# CarlShulman comments on A toy model of the control problem - Less Wrong

20 16 September 2015 02:59PM

You are viewing a comment permalink. View the original post to see all comments and the full post content.

Sort By: Best

You are viewing a single comment's thread.

Comment author: 17 September 2015 03:02:48AM 2 points [-]

Of course, with this model it's a bit of a mystery why A gave B a reward function that gives 1 per block, instead of one that gives 1 for the first block and a penalty for additional blocks. Basically, why program B with a utility function so seriously out of whack with what you want when programming one perfectly aligned would have been easy?

Comment author: 17 September 2015 05:42:58AM 7 points [-]

It's a trade-off. The example is simple enough that the alignment problem is really easy to see, but it also means that it is easy to shrug it off and say "duh, just the use obvious correct utility function for B".

Perhaps you could follow it up with an example with more complex mechanics (and or more complex goal for A) where the bad strategy for B is not so obvious. You then invite the reader to contemplate the difficulty of the alignment problem as the complexity approaches that of the real world.

Comment author: 17 September 2015 06:34:54AM *  5 points [-]

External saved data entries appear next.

-- ==== Sys2Proof/Machine/Supervise.lean ====
section
/-! DEFINITION. Supervisor commands, the resolution of fault records, supervisor registers, snapshots, management,
firmware, attestation and power (20_package_control R381 to R383, R387 to R391; 16_die_control R312, R318). -/

namespace Sys2Proof.Machine

/-! ### Supervisor commands (R383) -/

/-- The fetched record of the supervisor's queue, if it is a command of a version. -/
def State.command (s : State) (ver : Nat) : Option (Queue × List Byte) :=
  match s.queue? 16 with
  | none => none
  | some q =>
    match q.fetched with
    | none => none
    | some r => if fieldAt r 0 1 = ver then some (q, r) else none

/-- A command ends: status 1, or status 2 with a reason; the head passes it. -/
def State.commandDone (s : State) (q : Queue) (r : List Byte) (reason : Nat) : State :=
  let c := leAddr (slice r 0x48 8)
  let s := if cwordOk c then s.putStatus 16 (fieldAt r 2 1) c (if reason = 0 then 1 else 2) reason false else s
  s.passHead q

/-- The context record in 512 bytes (R312). -/
def ctxRecord (num : Nat) (b : List Byte) : Ctx :=
  { num := num, root := fieldAt b 0 8, dtab := leAddr (slice b 8 8), tvec := leAddr (slice b 0x10 8), save := fieldAt b 0x18 8,
    savelen := fieldAt b 0x20 8, wdog := fieldAt b 0x28 4, grace := fieldAt b 0x2C 4, tenant := fieldAt b 0x30 1,
    supervisor := fieldAt b 0x31 1 / 2 % 2 == 1, regions := regionsOf b }

/-- R312: the record is valid; the save area of a tenant context lies in the tenant's windows. -/
def State.ctxRecordOk (s : State) (c : Ctx) (b : List Byte) : Bool :=
  decide (c.root % 32 = 0) && decide (c.root < 2 ^ 52) && decide (c.dtab.toNat % 64 = 0) && decide (c.dtab.toNat < 2 ^ 57) &&
  decide (c.tvec.toNat % 4 = 0) && decide (c.tvec.toNat < 2 ^ 57) && decide (c.save % 256 = 0) &&
  decide (2 ^ 12 ≤ c.wdog) && decide (c.wdog < 2 ^ 25) && decide (256 ≤ c.grace) && decide (c.grace ≤ 2 ^ 20) &&
  decide (c.tenant ≤ 15) && decide (fieldAt b 0x31 1 < 4) && fieldAt b 0x31 1 % 2 == 1 && zeros b 0x32 206 &&
  (c.supervisor || (s.tenantOf c.tenant).covers c.save c.savelen)

/-- Event CREATE_CONTEXT (R383). -/
def execCreateContext (s : State) : Out :=
  s.orStay <|
  match s.command 0x80 with
  | none => none
  | some (q, r) =>
    let num := fieldAt r 2 1
    let at_ := fieldAt r 0x10 8
    let b := s.performBytes at_ 512
    let c := ctxRecord num b
    let readable := inMap at_ && inMap (at_ + 511) && !s.poisoned at_ 512 && !s.linkDown at_
    if 64 ≤ num ∨ (s.ctxOf num).isSome ∨ !readable ∨ !s.ctxRecordOk c b then some (s.commandDone q r 2)
    else
      let s : State := { s with ctxs := s.ctxs ++ [c], fabric := { s.fabric with lost := s.fabric.lost.filter (fun x => x != num) } }
      some (s.commandDone q r 0)

/-- The threads and teams of a context are gone, with their slots (R383, R325). -/
def State.removeCtx (s : State) (c : Nat) : State :=
  let gone (u : Nat) : Bool := s.ofCtx c u
  let empty (t : Tenant) : Tenant :=
    { t with fq := t.fq.filter (fun e => e.record.ctx != c), held := t.held.filter (fun e => e.record.ctx != c) }
  let out : State :=
    { s with threads := s.threads.filter (fun t => !gone t.key.team),
             teams := s.teams.filter (fun m => m.ctx != c),
             accesses := s.accesses.filter (fun a => a.base.ctx != c),
             monitors := s.monitors.filter (fun m => m.ctx != c),
             tenants := s.tenants.map empty,
             ctxs := s.ctxs.filter (fun x => x.num != c) }
  if s.tm.ctx = c ∧ s.tm.uid ≠ noTeam then { out with th := Thread.inert, tm := Team.inert } else out

/-- Event END_CONTEXT (R383): its threads stop, its grids get status 4, its monitors and fault records are dropped. A
record whose context is not valid is refused with reason 2, R374's answer for that field. DEDUCED (log entry 37). -/
def execEndContext (s : State) : Out :=
  s.orStay <|
  match s.command 0x81 with
  | none => none
  | some (q, r) =>
    let c := fieldAt r 2 1
    if (s.ctxOf c).isNone then some (s.commandDone q r 2)
    else
      let s := (s.haltCtx c).endGrids c 4
      some ((s.commandDone q r 0).removeCtx c)

/-! ### Resolving fault records (R318, R383) -/

/-- A resolve command: its queue, record, tenant and action. -/
def State.resolving (s : State) (action : Nat → Bool) : Option (Queue × List Byte × Nat) :=
  match s.command 0x82 with
  | some (q, r) => if action (fieldAt r 0x0C 4) then some (q, r, fieldAt r 4 4) else none
  | none => none

/-- The entry of a tenant's fault queue with an index, if it is unresolved. -/
def State.fqEntry (s : State) (tenant index : Nat) : Option FqEntry :=
  if 16 ≤ tenant then none else (s.tenantOf tenant).fq.find? (fun e => e.index == index && e.wait != .none)

/-- The entry waits for nothing any longer; if it was consumed already, it is gone. -/
def State.settleEntry (s : State) (tenant index : Nat) : State :=
  let t := s.tenantOf tenant
  let clear (e : FqEntry) : FqEntry := if e.index = index ∧ e.wait ≠ .none then { e with wait := .none } else e
  s.setTenant { t with fq := (t.fq.map clear).filter (fun e => e.wait != .none || t.inRing e.index) }

/-- The accesses an entry holds, in attach order. -/
def State.waitersOf (s : State) (e : FqEntry) : List PageAccess :=
  match e.wait with
  | .page _ _ l => l.filterMap (fun n => s.accesses.find? (fun a => a.num == n))
  | _ => []

/-- A thread that was parked for an access goes on (R318). -/
def State.unpark (s : State) (a : PageAccess) : State :=
  match s.thread? a.key with
  | none => s
  | some t =>
    match t.status with
    | .parked (.page n) => if n = a.num then s.setThread { t with status := s.unparked t } else s
    | .saved w (some (.page n)) => if n = a.num then s.setThread { t with status := .saved w none } else s
    | _ => s

/-- The park of a thread moved to the new number of its access. -/
def State.repark (s : State) (a : PageAccess) (n : Nat) : State :=
  match s.thread? a.key with
  | none => s
  | some t =>
    match t.status with
    | .parked (.page k) => if k = a.num then s.setThread { t with status := .parked (.page n) } else s
    | .saved w (some (.page k)) => if k = a.num then s.setThread { t with status := .saved w (some (.page n)) } else s
    | _ => s

/-- The operation of an access is a teller's, which has a TLB of its own (R359). -/
def State.byTeller (s : State) (a : PageAccess) : Bool :=
  match a.op.bind s.op? with
  | some o => (match o.kind with | .gq _ | .att _ => true | _ => false)
  | none => false

/-- R318: one access tries its translation again. Where the page is still not present it makes, or joins, a new record;
else its TLBs hold the leaf and what waited goes on. -/
def State.retry (s : State) (a : PageAccess) : State :=
  let s := { s with accesses := s.accesses.filter (fun b => b.num != a.num) }
  let go (s : State) : State := (s.waitOn a none).unpark a
  match s.coreWalk a.base.core a.base.ctx a.base.vaddr with
  | (.error e, s) =>
    if e.cause = 0x10 then
      let (n, s) := s.addAccess a.key a.op a.push a.base a.fpc a.base.vaddr (a.issue.map (fun n => (n, a.key)))
      (s.waitOn a (some n)).repark a n
    else go s
  | (.ok l, s) => go (if s.byTeller a then s else s.tlbFill a.base.core a.base.ctx a.base.vaddr l)

/-- R32: the fault of an operation of a thread that is parked on it, given to the thread's handler: that of a load whose thread
had moved on, or which `tret` was performing again, as a deferred one (R30, R177), any other as a precise one at its word
(DEDUCED, log entry 103). -/
def State.deliverParked (s : State) (a : PageAccess) (t : Thread) (m : Team) (o : Op) : State :=
  if o.kind.replays && (o.flag.isSome || t.replay == some o.id) then
    let hdr := if t.replay = some o.id then t.resume.hdr else t.clauseHdr
    let r := { a.base with deferred := true, detail := hdr }
    (s.setOp { o with flag := none, fault := some r }).trapThread t m r a.fpc (hdr, 0) o.count (some o.id)
  else (s.dropOp o.id).trapThread (t.clearPendings o.regs) m a.base a.fpc (a.base.clause, a.base.word) o.count none

/-- The thread of an access is parked on it, or saved so. -/
def Status.onPage (n : Nat) : Status → Bool
  | .parked (.page k) => k == n
  | .saved _ (some (.page k)) => k == n
  | _ => false

/-- A thread that was saved stays saved, whole, where it now stands (R318). -/
def State.stillSaved (s : State) (was : Thread) : State :=
  match was.status, s.thread? was.key with
  | .saved _ _, some t => if t.status = .ready then s.setThread { t with status := .saved true none } else s
  | _, _ => s

/-- R32: the fault of an access is given to its thread: in its handler where it is parked on the access, which a thread that
is saved enters when it goes on; else as the fault of the operation (R33). -/
def State.deliverThread (s : State) (a : PageAccess) (t : Thread) (m : Team) : State :=
  match a.op.bind s.op? with
  | some o =>
    let o := { o with waitPage := none }
    if t.status.onPage a.num then (s.deliverParked a t m o).stillSaved t else (s.setOp o).failOp o a.base
  | none =>
    if t.status.onPage a.num then
      (s.trapThread t m a.base a.fpc (a.base.clause, a.base.word) ((t.clause.map ClauseCtx.count).getD 0) none).stillSaved t
    else s

/-- R32, R186: the fault is delivered: to the handler of the thread that is parked on it, also in the image of a team that is
swapped out (R318), or as the end of an engine operation; a slot's push fails. -/
def State.deliverPage (s : State) (a : PageAccess) : State :=
  let s := { s with accesses := s.accesses.filter (fun b => b.num != a.num),
                    pushes := s.pushes.filter (fun p => some p.idx != a.push) }
  if a.base.engine then
    match a.op.bind s.op? with
    | some o => (s.setOp { o with waitPage := none }).engineFail { o with waitPage := none } a.base
    | none => s
  else
    s.onImage a.key.team (fun s =>
      match s.thread? a.key, s.team? a.key.team with
      | some t, some m => s.deliverThread a t m
      | _, _ => s)

/-- R325: a team that is swapped out and has no thread left needs no slot again, unless its tills hold threads: it is
runnable then, as its tills' timers have to go on (DESIGN CHOICE, log entry 32). -/
def State.endSaved (s : State) (u : Nat) : State :=
  match s.team? u with
  | none => s
  | some m =>
    match m.res with
    | .swapped c k b n w o =>
      if !(s.threadsOf u).isEmpty then s
      else if (List.range 8).any (fun i => (m.till i).isSome) then
        s.setTeam { m with res := .swapped c k b n (if w = .wake then .place else w) o }
      else
        { s.setTeam { m with res := .freed c, groups := [] } with monitors := s.monitors.filter (fun x => x.team != some u) }
    | _ => s

/-- R34, R383: a thread is stopped and removed, from the image of a team that is swapped out too. -/
def State.removeThread (s : State) (k : ThreadKey) : State :=
  s.onImage k.team (fun s =>
    match s.focus k with
    | none => s
    | some s =>
      ({ s with ops := s.ops.filter (fun o => o.key != k) } : State).dropAccesses (fun a => a.key == k)
        |>.leave.unfocus.endSaved k.team)

/-- Event RESOLVE_REPLAY (R383): every attached access tries again, in attach order (R318). An action above 2, an index
that names nothing unresolved, or a record that waits for no page gives reason 1. -/
def execResolveReplay (s : State) : Out :=
  s.orStay <|
  match s.resolving (fun a => a == 0 || decide (2 < a)) with
  | none => none
  | some (q, r, tenant) =>
    match s.fqEntry tenant (fieldAt r 8 4) with
    | some e =>
      (match e.wait with
       | .page _ _ _ =>
         if fieldAt r 0x0C 4 ≠ 0 then some (s.commandDone q r 1)
         else if (s.waitersOf e).isEmpty then some (s.commandDone q r 1)
         else
           let l := s.waitersOf e
           let s := s.settleEntry tenant e.index
           some ((l.foldl State.retry s).commandDone q r 0)
       | _ => some (s.commandDone q r 1))
    | none => some (s.commandDone q r 1)

/-- Event RESOLVE_DELIVER (R383). -/
def execResolveDeliver (s : State) : Out :=
  s.orStay <|
  match s.resolving (fun a => a == 1) with
  | none => none
  | some (q, r, tenant) =>
    match s.fqEntry tenant (fieldAt r 8 4) with
    | none => some (s.commandDone q r 1)
    | some e =>
      let l := s.waitersOf e
      if l.isEmpty then some (s.commandDone q r 1)
      else
        let s := s.settleEntry tenant e.index
        some ((l.foldl State.deliverPage s).commandDone q r 0)

/-- Event RESOLVE_END_THREAD (R383): the thread that is parked on the record, or that R31 stopped, is removed; other
accesses that had joined the record try again. -/
def execResolveEndThread (s : State) : Out :=
  s.orStay <|
  match s.resolving (fun a => a == 2) with
  | none => none
  | some (q, r, tenant) =>
    match s.fqEntry tenant (fieldAt r 8 4) with
    | none => some (s.commandDone q r 1)
    | some e =>
      match e.wait with
      | .stopped k =>
        some (((s.settleEntry tenant e.index).removeThread k).commandDone q r 0)
      | .page _ _ _ =>
        (match s.waitersOf e with
         | [] => some (s.commandDone q r 1)
         | a :: rest =>
           let parked := ((s.thread? a.key).map (fun t => t.status.onPage a.num)).getD false
           if !parked then some (s.commandDone q r 1)
           else
             let s := (s.settleEntry tenant e.index).removeThread a.key
             let others := rest.filter (fun b => b.key != a.key)
             some ((others.foldl State.retry s).commandDone q r 0))
      | .none => some (s.commandDone q r 1)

Maybe the easiest way of generalising this is programming B to put 1 block in the hole, but, because B was trained in a noisy environment, it gives only a 99.9% chance of the block being in the hole if it observes that. Then six blocks in the hole is higher expected utility, and we get the same behaviour.

Comment author: 17 September 2015 06:02:50PM *  1 point [-]

That still involves training it with no negative feedback error term for excess blocks (which would overwhelm a mere 0.1% uncertainty).

Comment author: 18 September 2015 12:01:22PM 1 point [-]

This is supposed to be a toy model of excessive simplicity. Do you have suggestions for improving it (for purposes of presenting to others)?

Comment author: 18 September 2015 03:31:48PM 1 point [-]

Maybe explain how it works when being configured, and then stops working when B gets a better model of the situation/runs more trial-and-error trials?

Comment author: 18 September 2015 03:56:55PM 0 points [-]

Ok.

Comment author: 18 September 2015 07:57:18PM 2 points [-]

I assume the point of the toy model is to explore corrigibility or other mechanisms that are supposed to kick in after A and B end up not perfectly value-aligned, or maybe just to show an example of why a non-value-aligning solution for A controlling B might not work, or maybe specifically to exhibit a case of a not-perfectly-value-aligned agent manipulating its controller.